States take up issue of alien `sanctuary'. N. Mexico joins cities as haven for Central American `refugees'
Austin, Texas
During recent testimony on a proposal to make this city a sanctuary for Central American refugees, a federal immigration official threatened to ``dump'' illegal aliens on the steps of City Hall to test ``how big the city's heart really is.'' Austin's sanctuary resolution was subsequently withdrawn. But the official's threat suggests mounting frustration among federal authorities as a growing number of cities, counties, and now states take up the sanctuary issue.
The sanctuary movement took root several years ago among United States religious organizations seeking to protect Central American aliens they considered political refugees from deportation back to their strife-torn nations. [In Tucson, Ariz., after a six-month trial, a federal jury is deliberating the fate of 11 clergymen and lay church workers accused of smuggling aliens from El Salvador and Guatemala into the US.]
More recently, however, local and state governments have taken up the cause. Seventeen cities across the US have proclaimed themselves sanctuaries. And last month New Mexico Gov. Toney Anaya declared his entire state a sanctuary. He has called on New Mexico citizens to oppose deportation of Central Americans, while directing state agencies to provide them with material assistance.
Federal officials insist immigration is the domain of the federal government. They also say that the proclamations encourage Central Americans to enter the country illegally, while discouraging US citizens from cooperating with Immigration and Naturalization Service (INS) efforts to stem the flow of undocumented aliens into the country.
Supporters of the local resolutions say their point is not to meddle in the federal government's business. But they say they do hope to put pressure on the federal government to change its policy of deporting more than 95 percent of the Central Americans it apprehends. The Reagan administration maintains that the great majority of Central American aliens are here for economic, and not political, reasons, and thus do not qualify for refugee status.
``The US Supreme Court has said that immigration matters are to be handled by Congress and the appropriate federal agencies, and we agree,'' says Tom Sharpe, an aide to Governor Anaya.
``But our hope, and the point of our proclamation,'' Mr. Sharpe says, ``is to spur Washington to reconsider its laws and how it carries them out.''
When Governor Anaya announced his proclamation March 28, he said he hoped it would have a ``snowball effect'' on other state and local governments. Since then, however, Gov. Mark White of Texas and Gov.
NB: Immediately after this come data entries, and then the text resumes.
-- ==== Sys2Proof/Laws/KeptB.lean ====
section
/-!
SUPPORT. What the operations change and what they keep, part B.
-/
set_option Elab.async false

namespace Sys2Proof.Machine

theorem enginesH_kept {α : Type} {m : State → α} (hm : ∀ u, m u = m { u with regs := [] })
    {s0 s : State} {a0 a1} (h : Kept m s0 s) :
    Kept m s0 (enginesH a0 a1 s) := by
  unfold enginesH
  refine foldl_kept (P := fun x => Kept m s0 x) ?_ ?_
  · intro y1 y2 y3
    refine fsetB_kept (sub hm) ?_
    exact y3
  · exact h

theorem showHolding_kept {α : Type} {m : State → α} (hm : ∀ u, m u = m { u with regs := [] })
    {s0 s : State} {a0} (h : Kept m s0 s) :
    Kept m s0 (showHolding a0 s) := by
  unfold showHolding
  refine foldl_kept (P := fun x => Kept m s0 x) ?_ ?_
  · intro y1 y2 y3
    refine fsetB_kept (sub hm) ?_
    exact y3
  · exact h

theorem dropH_kept {α : Type} {m : State → α} (hm : ∀ u, m u = m { u with regs := [], chans := [] })
    {s0 s : State} {a0} (h : Kept m s0 s) :
    Kept m s0 (dropH a0 s) := by
  unfold dropH
  extract_lets +onlyGivenNames x1
  have h2 : Kept m s0 x1 := by
    unfold x1
    refine enginesH_kept (sub hm) ?_
    refine fset_kept (sub hm) ?_
    exact h
  clear_value x1
  refine showHolding_kept (sub hm) ?_
  refine foldl_kept (P := fun x => Kept m s0 x) ?_ ?_
  · intro y3 y4 y5
    refine setChan_kept (sub hm) ?_
    exact y5
  · exact h2

theorem endDefects_kept {α : Type} {m : State → α} (hm : ∀ u, m u = m { u with regs := [], out := [], msixPend := 0, chans := [], commons := [] })
    {s0 s : State} {a0} (h : Kept m s0 s) :
    Kept m s0 (endDefects a0 s) := by
  unfold endDefects
  extract_lets +onlyGivenNames x1
  clear_value x1
  extract_lets +onlyGivenNames x2
  have h3 : Kept m s0 x2 := by
    unfold x2
    refine foldl_kept (P := fun x => Kept m s0 x) ?_ ?_
    · intro y4 y5 y6
      refine fset_kept (sub hm) ?_
      exact y6
    · refine setCommon_kept (sub hm) ?_
      exact h
  clear_value x2
  refine ite_kept (P := fun x => Kept m s0 x) ?_ ?_
  · refine raise_kept (sub hm) ?_
    refine dropH_kept (sub hm) ?_
    exact h3
  · exact h3

theorem arm_kept {α : Type} {m : State → α} (hm : ∀ u, m u = m { u with regs := [], out := [], msixPend := 0, links := [], recs := [], chans := [], commons := [] })
    {s0 s : State} {a0 a1 a2 a3 a4} (h : Kept m s0 s) :
    Kept m s0 (arm a0 a1 a2 a3 a4 s) := by
  unfold arm
  refine showWriting_kept (sub hm) ?_
  beta_reduce
  refine setRec_kept (sub hm) ?_
  refine sendMsg_kept (sub hm) ?_
  refine fset_kept (sub hm) ?_
  refine fset_kept (sub hm) ?_
  refine fset_kept (sub hm) ?_
  refine setLink_kept (sub hm) ?_
  refine endDefects_kept (sub hm) ?_
  exact h

theorem setObs_kept {α : Type} {m : State → α} (hm : ∀ u, m u = m { u with obs := {} })
    {s0 s : State} {a0} (h : Kept m s0 s) :
    Kept m s0 (setObs a0 s) := by
  unfold setObs
  refine Kept.with hm ?_
  exact h

theorem takeSeq_kept {α : Type} {m : State → α} (hm : ∀ u, m u = m { u with obs := {} })
    {s0 s : State} {a0} (h : Kept m s0 s) :
    Kept m s0 (takeSeq a0 s).2 := by
  unfold takeSeq
  extract_lets +onlyGivenNames x1
  clear_value x1
  refine snd_kept (P := fun x => Kept m s0 x) ?_
  refine setObs_kept (sub hm) ?_
  exact h

theorem dropEvent_kept {α : Type} {m : State → α} (hm : ∀ u, m u = m { u with regs := [], out := [], msixPend := 0, obs := {} })
    {s0 s : State} {a0} (h : Kept m s0 s) :
    Kept m s0 (dropEvent a0 s) := by
  unfold dropEvent
  split
  · rename_i v1 v2 v3 v4
    have h5 : Kept m s0 ((v2, v3)).2 := by
      rw [← v4]
      refine takeSeq_kept (sub hm) ?_
      exact h
    refine ite_kept (P := fun x => Kept m s0 x) ?_ ?_
    · refine cnt_kept (sub hm) ?_
      exact h5
    · refine raise_kept (sub hm) ?_
      refine sticky_kept (sub hm) ?_
      refine cnt_kept (sub hm) ?_
      refine setObs_kept (sub hm) ?_
      exact h5

theorem makeRecord_kept {α : Type} {m : State → α} (hm : ∀ u, m u = m { u with obs := {} })
    {s0 s : State} {a0} (h : Kept m s0 s) :
    Kept m s0 (makeRecord a0 s).2 := by
  unfold makeRecord
  split
  · rename_i v1 v2 v3 v4
    have h5 : Kept m s0 ((v2, v3)).2 := by
      rw [← v4]
      refine takeSeq_kept (sub hm) ?_
      exact h
    extract_lets +onlyGivenNames x6
    clear_value x6
    refine snd_kept (P := fun x => Kept m s0 x) ?_
    refine setObs_kept (sub hm) ?_
    exact h5

theorem showLog_kept {α : Type} {m : State → α} (hm : ∀ u, m u = m { u with regs := [] })
    {s0 s : State} (h : Kept m s0 s) :
    Kept m s0 (showLog s) := by
  unfold showLog
  refine fset_kept (sub hm) ?_
  refine fset_kept (sub hm) ?_
  exact h

theorem pushRecord_kept {α : Type} {m : State → α} (hm : ∀ u, m u = m { u with regs := [], obs := {} })
    {s0 s : State} {a0} (h : Kept m s0 s) :
    Kept m s0 (pushRecord a0 s) := by
  unfold pushRecord
  split
  · rename_i v1 v2 v3 v4
    have h5 : Kept m s0 ((v2, v3)).2 := by
      rw [← v4]
      refine makeRecord_kept (sub hm) ?_
      exact h
    refine showLog_kept (sub hm) ?_
    refine setObs_kept (sub hm) ?_
    exact h5

theorem endEpisode_kept {α : Type} {m : State → α} (hm : ∀ u, m u = m { u with regs := [], obs := {} })
    {s0 s : State} (h : Kept m s0 s) :
    Kept m s0 (endEpisode s) := by
  unfold endEpisode
  split
  · rename_i v1 v2 v3
    refine ite_kept (P := fun x => Kept m s0 x) ?_ ?_
    · exact h
    · refine pushRecord_kept (sub hm) ?_
      refine setObs_kept (sub hm) ?_
      exact h
  · rename_i v4 v5
    exact h

theorem arrive_kept {α : Type} {m : State → α} (hm : ∀ u, m u = m { u with regs := [], out := [], msixPend := 0, obs := {} })
    {s0 s : State} {a0} (h : Kept m s0 s) :
    Kept m s0 (arrive a0 s) := by
  unfold arrive
  refine ite_kept (P := fun x => Kept m s0 x) ?_ ?_
  · refine dropEvent_kept (sub hm) ?_
    exact h
  · extract_lets +onlyGivenNames x1
    have h2 : Kept m s0 x1 := by
      unfold x1
      refine endEpisode_kept (sub hm) ?_
      exact h
    clear_value x1
    split
    · rename_i v3 v4 v5
      refine setObs_kept (sub hm) ?_
      exact h2
    · rename_i v6 v7
      refine ite_kept (P := fun x => Kept m s0 x) ?_ ?_
      · refine dropEvent_kept (sub hm) ?_
        exact h2
      · refine pushRecord_kept (sub hm) ?_
        exact h2

theorem askFlush_kept {α : Type} {m : State → α} (hm : ∀ u, m u = m { u with regs := [], lanesC := [] })
    {s0 s : State} {a0 a1} (h : Kept m s0 s) :
    Kept m s0 (askFlush a0 a1 s) := by
  unfold askFlush
  extract_lets +onlyGivenNames x1
  clear_value x1
  extract_lets +onlyGivenNames x2
  clear_value x2
  refine ite_kept (P := fun x => Kept m s0 x) ?_ ?_
  · refine fset_kept (sub hm) ?_
    refine setCjob_kept (sub hm) ?_
    exact h
  · refine sticky_kept (sub hm) ?_
    exact h

theorem powerEvent_kept {α : Type} {m : State → α} (hm : ∀ u, m u = m { u with port := {} })
    {s0 s : State} {a0 a1} (h : Kept m s0 s) :
    Kept m s0 (powerEvent a0 a1 s) := by
  unfold powerEvent
  refine setPorts_kept (sub hm) ?_
  exact h

theorem dropDeferred_kept {α : Type} {m : State → α} (hm : ∀ u, m u = m { u with regs := [], cl := {}, port := {} })
    {s0 s : State} (h : Kept m s0 s) :
    Kept m s0 (dropDeferred s) := by
  unfold dropDeferred
  split
  · rename_i v1 v2 v3 v4
    split
    · rename_i v5 v6
      refine powerEvent_kept (sub hm) ?_
      refine endNow_kept (sub hm) ?_
      refine fset_kept (sub hm) ?_
      refine setCl_kept (sub hm) ?_
      exact h
    · rename_i v7
      refine id_kept (P := fun x => Kept m s0 x) ?_
      refine fset_kept (sub hm) ?_
      refine setCl_kept (sub hm) ?_
      exact h
  · rename_i v8 v9
    exact h

theorem modeDone_kept {α : Type} {m : State → α} (hm : ∀ u, m u = m { u with cl := {} })
    {s0 s : State} {a0} (h : Kept m s0 s) :
    Kept m s0 (modeDone a0 s) := by
  unfold modeDone
  split
  · rename_i v1 v2
    refine endNow_kept (sub hm) ?_
    exact h
  · rename_i v3
    exact h

theorem modeBegun_kept {α : Type} {m : State → α} (hm : ∀ u, m u = m { u with cl := {} })
    {s0 s : State} {a0} (h : Kept m s0 s) :
    Kept m s0 (modeBegun a0 s) := by
  unfold modeBegun
  split
  · rename_i v1 v2
    refine modCmd_kept (sub hm) ?_
    exact h
  · rename_i v3
    exact h

theorem enterRest_kept {α : Type} {m : State → α} (hm : ∀ u, m u = m { u with regs := [], evq := [], cl := {}, pwr := {} })
    {s0 s : State} {a0 a1} (h : Kept m s0 s) :
    Kept m s0 (enterRest a0 a1 s) := by
  unfold enterRest
  extract_lets +onlyGivenNames x1
  clear_value x1
  extract_lets +onlyGivenNames x2
  have h3 : Kept m s0 x2 := by
    unfold x2
    refine fset_kept (sub hm) ?_
    refine setCl_kept (sub hm) ?_
    exact h
  clear_value x2
  extract_lets +onlyGivenNames x4
  have h5 : Kept m s0 x4 := by
    unfold x4
    split
    · rename_i v6 v7 v8
      split
      · rename_i v9 v10 v11
        refine endTest_kept (sub hm) ?_
        exact h3
      · rename_i v12 v13
        exact h3
    · rename_i v14 v15
      exact h3
  clear_value x4
  refine modeBegun_kept (sub hm) ?_
  refine setPwr_kept (sub hm) ?_
  exact h5

theorem askMode_kept {α : Type} {m : State → α} (hm : ∀ u, m u = m { u with regs := [], evq := [], out := [], msixPend := 0, disc := {}, recs := [], spin := {}, dec := {}, encoded := [], mem := {}, lanesC := [], cl := {}, port := {}, pwr := {} })
    {s0 s : State} {a0 a1 a2} (h : Kept m s0 s) :
    Kept m s0 (askMode a0 a1 a2 s) := by
  unfold askMode
  extract_lets +onlyGivenNames x1
  have h2 : Kept m s0 x1 := by
    unfold x1
    refine dropDeferred_kept (sub hm) ?_
    exact h
  clear_value x1
  refine ite_kept (P := fun x => Kept m s0 x) ?_ ?_
  · extract_lets +onlyGivenNames x3
    clear_value x3
    extract_lets +onlyGivenNames x4
    have h5 : Kept m s0 x4 := by
      unfold x4
      refine setPwr_kept (sub hm) ?_
      refine fset_kept (sub hm) ?_
      exact h2
    clear_value x4
    refine ite_kept (P := fun x => Kept m s0 x) ?_ ?_
    · refine modeDone_kept (sub hm) ?_
      exact h5
    · refine activeChange_kept (sub hm) ?_
      refine modeBegun_kept (sub hm) ?_
      exact h5
  · refine ite_kept (P := fun x => Kept m s0 x) ?_ ?_
    · refine modeDone_kept (sub hm) ?_
      refine setPwr_kept (sub hm) ?_
      exact h2
    · extract_lets +onlyGivenNames x6
      have h7 : Kept m s0 x6 := by
        unfold x6
        refine ite_kept (P := fun x => Kept m s0 x) ?_ ?_
        · refine foldl_kept (P := fun x => Kept m s0 x) ?_ ?_
          · intro y8 y9 y10
            refine stopCmd_kept (sub hm) ?_
            exact y10
          · exact h2
        · exact h2
      clear_value x6
      refine ite_kept (P := fun x => Kept m s0 x) ?_ ?_
      · refine enterRest_kept (sub hm) ?_
        exact h7
      · refine fset_kept (sub hm) ?_
        refine setCl_kept (sub hm) ?_
        exact h7

theorem ataAbort_kept {α : Type} {m : State → α} (hm : ∀ u, m u = m { u with out := [] })
    {s0 s : State} (h : Kept m s0 s) :
    Kept m s0 (ataAbort s) := by
  unfold ataAbort
  refine send_kept (sub hm) ?_
  exact h

theorem ataCommand_kept {α : Type} {m : State → α}
    {s0 s : State} {a0} (hf0 : ∀ y0, Kept m s0 y0 → Kept m s0 (a0 y0)) (h : Kept m s0 s) :
    Kept m s0 (ataCommand a0 s) := by
  unfold ataCommand
  refine ite_kept (P := fun x => Kept m s0 x) ?_ ?_
  · refine hf0 _ ?_
    exact h
  · exact h

theorem ataDone_kept {α : Type} {m : State → α} (hm : ∀ u, m u = m { u with out := [] })
    {s0 s : State} (h : Kept m s0 s) :
    Kept m s0 (ataDone s) := by
  unfold ataDone
  refine send_kept (sub hm) ?_
  exact h

theorem sendSetFs_kept {α : Type} {m : State → α} (hm : ∀ u, m u = m { u with regs := [], out := [], links := [] })
    {s0 s : State} {a0 a1 a2} (h : Kept m s0 s) :
    Kept m s0 (sendSetFs a0 a1 a2 s) := by
  unfold sendSetFs
  refine sendMsg_kept (sub hm) ?_
  refine setLink_kept (sub hm) ?_
  exact h

theorem autoFs_kept {α : Type} {m : State → α} (hm : ∀ u, m u = m { u with regs := [], out := [], links := [] })
    {s0 s : State} {a0 a1} (h : Kept m s0 s) :
    Kept m s0 (autoFs a0 a1 s) := by
  unfold autoFs
  refine ite_kept (P := fun x => Kept m s0 x) ?_ ?_
  · extract_lets +onlyGivenNames x1
    clear_value x1
    refine ite_kept (P := fun x => Kept m s0 x) ?_ ?_
    · refine sendSetFs_kept (sub hm) ?_
      exact h
    · exact h
  · exact h

theorem spinState_kept {α : Type} {m : State → α} (hm : ∀ u, m u = m { u with regs := [] })
    {s0 s : State} {a0} (h : Kept m s0 s) :
    Kept m s0 (spinState a0 s) := by
  unfold spinState
  refine fset_kept (sub hm) ?_
  exact h

theorem unlockSpin_kept {α : Type} {m : State → α} (hm : ∀ u, m u = m { u with regs := [] })
    {s0 s : State} (h : Kept m s0 s) :
    Kept m s0 (unlockSpin s) := by
  unfold unlockSpin
  refine fset_kept (sub hm) ?_
  refine fset_kept (sub hm) ?_
  refine fset_kept (sub hm) ?_
  refine fset_kept (sub hm) ?_
  exact h

theorem gatesOff_kept {α : Type} {m : State → α} (hm : ∀ u, m u = m { u with regs := [], spin := {} })
    {s0 s : State} (h : Kept m s0 s) :
    Kept m s0 (gatesOff s) := by
  unfold gatesOff
  refine fset_kept (sub hm) ?_
  refine fset_kept (sub hm) ?_
  refine Kept.with hm ?_
  exact h

theorem stopSpin_kept {α : Type} {m : State → α} (hm : ∀ u, m u = m { u with regs := [], spin := {} })
    {s0 s : State} (h : Kept m s0 s) :
    Kept m s0 (stopSpin s) := by
  unfold stopSpin
  refine ite_kept (P := fun x => Kept m s0 x) ?_ ?_
  · exact h
  · extract_lets +onlyGivenNames x1
    clear_value x1
    extract_lets +onlyGivenNames x2
    clear_value x2
    extract_lets +onlyGivenNames x3
    have h4 : Kept m s0 x3 := by
      unfold x3
      refine setSpin_kept (sub hm) ?_
      refine fset_kept (sub hm) ?_
      refine angleValid_kept (sub hm) ?_
      exact h
    clear_value x3
    refine ite_kept (P := fun x => Kept m s0 x) ?_ ?_
    · refine spinState_kept (sub hm) ?_
      exact h4
    · refine spinState_kept (sub hm) ?_
      refine unlockSpin_kept (sub hm) ?_
      refine gatesOff_kept (sub hm) ?_
      exact h4

theorem sledSt_kept {α : Type} {m : State → α} (hm : ∀ u, m u = m { u with regs := [] })
    {s0 s : State} {a0 a1} (h : Kept m s0 s) :
    Kept m s0 (sledSt a0 a1 s) := by
  unfold sledSt
  refine fset_kept (sub hm) ?_
  exact h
Bruce Babbitt of Arizona, Anaya's neighbors on the Mexican border, have both stated their opposition to state action.
But a New York state assemblyman says Governor Anaya's action prompted him to begin work on a sanctuary resolution he plans to introduce as early as this week to the New York Assembly. And officials in King County, Washington, are also considering a sanctuary measure. King County contains Seattle, which in December approved one of the country's strongest sanctuary resolutions.
The problem, according to the INS, is that such proclamations encourage Central Americans -- and other foreigners as well -- to believe that the US is ready to accommodate them with open arms.
``I know [Governor Anaya] believes his proclamation has no legal effect, but the alien could easily misunderstand it,'' says Jim Lucas, officer in charge of the INS office in Albuquerque, N.M.
He adds: ``The people we're denying asylum to simply are not refugees. It's not some whim coming out of Washington, it's the law, and it conforms with the Geneva Convention [provisions on] refugees.''
``The INS explanation that these people are coming here only for economic improvement is obviously inaccurate,'' says Richard Sinkin, a specialist in Latin American studies at the University of Texas. ``But the sanctuary people need to acknowledge that they do come for economic, as well as political reasons.''
However the controversy develops, many experts don't expect it to have much effect on Central Americans considering the journey to ``El Norte.''
``[Sanctuary] is an extension of a long tradition of people coming across the border for political reasons,'' says Oscar Martinez, director of the Center for Inter-American and Border Studies at the University of Texas at El Paso. He notes, for example, that hundreds of Mexicans were accommodated in El Paso when Pancho Villa took control of Chihuahua in 1913.